Dengan kata lain, perlu ada kerja sama yang baik antara generasi yang memiliki sumber daya untuk memutuskan kebijakan dengan mereka yang menjadi objek kebijakan tersebut—antara generasi tua dan muda. Hal ini penting, sebab jika seorang dosen hanya bicara filsafat keadilan di ruang kelas tetapi terdapat kesenjangan dengan realitas sosial di lapangan, semua itu hanya menjadi diskusi kosong yang tak berarti apa-apa.
Kesimpulannya, perlu ada kepercayaan (trust) dan keberanian untuk menanggalkan ego masing-masing demi kebaikan bersama.
Realisasi
Berbicara kondisi konkret, pendidikan di Indonesia masih menyimpan banyak masalah yang belum ditangani dengan baik, mulai dari identifikasi hingga respons atas setiap persoalan. Salah satunya adalah kesenjangan fasilitas pembelajaran yang masih jauh berbeda antara satu wilayah dengan wilayah lain, dipengaruhi oleh berbagai faktor.
Takdir geografis Indonesia yang begitu luas memang tak dapat ditampik, namun bukan berarti itu menjadi hambatan utama. Jika pemerintah serius dan berani mengambil political will yang melahirkan politics of hope untuk investasi di bidang pendidikan, hal itu akan menjadi angin segar bagi peluang kemajuan sumber daya manusia.

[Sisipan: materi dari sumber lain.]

/-! `Chip.setMem`. -/

@[simp] theorem Chip.setMem_por (c : Chip) (m : Mem) : (c.setMem m).por = c.por := rfl
@[simp] theorem Chip.setMem_board (c : Chip) (m : Mem) : (c.setMem m).board = c.board := rfl
@[simp] theorem Chip.setMem_straps (c : Chip) (m : Mem) : (c.setMem m).straps = c.straps := rfl
@[simp] theorem Chip.setMem_flash (c : Chip) (m : Mem) : (c.setMem m).flash = c.flash := rfl
@[simp] theorem Chip.setMem_taps (c : Chip) (m : Mem) : (c.setMem m).taps = c.taps := rfl
@[simp] theorem Chip.setMem_island (c : Chip) (m : Mem) : (c.setMem m).island = c.island := rfl
@[simp] theorem Chip.setMem_power (c : Chip) (m : Mem) : (c.setMem m).power = c.power := rfl
@[simp] theorem Chip.setMem_pldm (c : Chip) (m : Mem) : (c.setMem m).pldm = c.pldm := rfl
@[simp] theorem Chip.setMem_regs (c : Chip) (m : Mem) : (c.setMem m).regs = c.regs := rfl
@[simp] theorem Chip.setMem_shelves (c : Chip) (m : Mem) : (c.setMem m).shelves = c.shelves := rfl
@[simp] theorem Chip.setMem_waits (c : Chip) (m : Mem) : (c.setMem m).waits = c.waits := rfl
@[simp] theorem Chip.setMem_seqs (c : Chip) (m : Mem) : (c.setMem m).seqs = c.seqs := rfl
@[simp] theorem Chip.setMem_mes (c : Chip) (m : Mem) : (c.setMem m).mes = c.mes := rfl
@[simp] theorem Chip.setMem_tbs (c : Chip) (m : Mem) : (c.setMem m).tbs = c.tbs := rfl
@[simp] theorem Chip.setMem_caches (c : Chip) (m : Mem) : (c.setMem m).caches = c.caches := rfl
@[simp] theorem Chip.setMem_ves (c : Chip) (m : Mem) : (c.setMem m).ves = c.ves := rfl
@[simp] theorem Chip.setMem_keys (c : Chip) (m : Mem) : (c.setMem m).keys = c.keys := rfl
@[simp] theorem Chip.setMem_grps (c : Chip) (m : Mem) : (c.setMem m).grps = c.grps := rfl
@[simp] theorem Chip.setMem_poison (c : Chip) (m : Mem) : (c.setMem m).poison = c.poison := rfl
@[simp] theorem Chip.setMem_losses (c : Chip) (m : Mem) : (c.setMem m).losses = c.losses := rfl
@[simp] theorem Chip.setMem_bench (c : Chip) (m : Mem) : (c.setMem m).bench = c.bench := rfl
@[simp] theorem Chip.setMem_ports (c : Chip) (m : Mem) : (c.setMem m).ports = c.ports := rfl
@[simp] theorem Chip.setMem_noc (c : Chip) (m : Mem) : (c.setMem m).noc = c.noc := rfl
@[simp] theorem Chip.setMem_hostFns (c : Chip) (m : Mem) : (c.setMem m).hostFns = c.hostFns := rfl
@[simp] theorem Chip.setMem_perst (c : Chip) (m : Mem) : (c.setMem m).perst = c.perst := rfl
@[simp] theorem Chip.setMem_reqs (c : Chip) (m : Mem) : (c.setMem m).reqs = c.reqs := rfl
@[simp] theorem Chip.setMem_tagCtr (c : Chip) (m : Mem) : (c.setMem m).tagCtr = c.tagCtr := rfl
@[simp] theorem Chip.setMem_syncTx (c : Chip) (m : Mem) : (c.setMem m).syncTx = c.syncTx := rfl
@[simp] theorem Chip.setMem_syncRx (c : Chip) (m : Mem) : (c.setMem m).syncRx = c.syncRx := rfl
@[simp] theorem Chip.setMem_syncHeld (c : Chip) (m : Mem) : (c.setMem m).syncHeld = c.syncHeld := rfl
@[simp] theorem Chip.setMem_dmas (c : Chip) (m : Mem) : (c.setMem m).dmas = c.dmas := rfl
@[simp] theorem Chip.setMem_rseqs (c : Chip) (m : Mem) : (c.setMem m).rseqs = c.rseqs := rfl
@[simp] theorem Chip.setMem_steps (c : Chip) (m : Mem) : (c.setMem m).steps = c.steps := rfl
@[simp] theorem Chip.setMem_rolled (c : Chip) (m : Mem) : (c.setMem m).rolled = c.rolled := rfl
@[simp] theorem Chip.setMem_spent (c : Chip) (m : Mem) : (c.setMem m).spent = c.spent := rfl
@[simp] theorem Chip.setMem_queues (c : Chip) (m : Mem) : (c.setMem m).queues = c.queues := rfl
@[simp] theorem Chip.setMem_wqLast (c : Chip) (m : Mem) : (c.setMem m).wqLast = c.wqLast := rfl
@[simp] theorem Chip.setMem_seqCtxs (c : Chip) (m : Mem) : (c.setMem m).seqCtxs = c.seqCtxs := rfl
@[simp] theorem Chip.setMem_partRuns (c : Chip) (m : Mem) : (c.setMem m).partRuns = c.partRuns := rfl
@[simp] theorem Chip.setMem_setTurn (c : Chip) (m : Mem) : (c.setMem m).setTurn = c.setTurn := rfl
@[simp] theorem Chip.setMem_image (c : Chip) (m : Mem) : (c.setMem m).image = c.image := rfl
@[simp] theorem Chip.setMem_stages (c : Chip) (m : Mem) : (c.setMem m).stages = c.stages := rfl
@[simp] theorem Chip.setMem_recov (c : Chip) (m : Mem) : (c.setMem m).recov = c.recov := rfl
@[simp] theorem Chip.setMem_cabGroups (c : Chip) (m : Mem) : (c.setMem m).cabGroups = c.cabGroups := rfl
@[simp] theorem Chip.setMem_cabSlice (c : Chip) (m : Mem) : (c.setMem m).cabSlice = c.cabSlice := rfl
@[simp] theorem Chip.setMem_failCtr (c : Chip) (m : Mem) : (c.setMem m).failCtr = c.failCtr := rfl
@[simp] theorem Chip.setMem_compReset (c : Chip) (m : Mem) : (c.setMem m).compReset = c.compReset := rfl
@[simp] theorem Chip.setMem_coreFail (c : Chip) (m : Mem) : (c.setMem m).coreFail = c.coreFail := rfl
@[simp] theorem Chip.setMem_portFail (c : Chip) (m : Mem) : (c.setMem m).portFail = c.portFail := rfl
@[simp] theorem Chip.setMem_lanesOut (c : Chip) (m : Mem) : (c.setMem m).lanesOut = c.lanesOut := rfl
@[simp] theorem Chip.setMem_out (c : Chip) (m : Mem) : (c.setMem m).out = c.out := rfl
@[simp] theorem Chip.setMem_freeCtr (c : Chip) (m : Mem) : (c.setMem m).freeCtr = c.freeCtr := rfl
@[simp] theorem Chip.setMem_getF (c : Chip) (m : Mem) (b : Blk) (f : Field) : (c.setMem m).getF b f = c.getF b f := rfl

Program ini akan dijalankan oleh Kementerian Pendidikan Dasar dan Menengah dengan agenda Revitalisasi Sekolah, menargetkan 10.440 satuan pendidikan sebagai sasaran revitalisasi pada 2025. Sebelumnya, program ini merupakan tanggung jawab Kementerian Pekerjaan Umum, namun kini dialihkan ke Kementerian Pendidikan Dasar dan Menengah untuk dimaksimalkan pelaksanaannya.
Masyarakat perlu mengawasi dengan saksama agar program besar ini tidak berhenti sebagai janji politik, melainkan benar-benar terealisasi. Jangan sampai masyarakat hanya menjadi pasar suara demi kepentingan elektoral semata.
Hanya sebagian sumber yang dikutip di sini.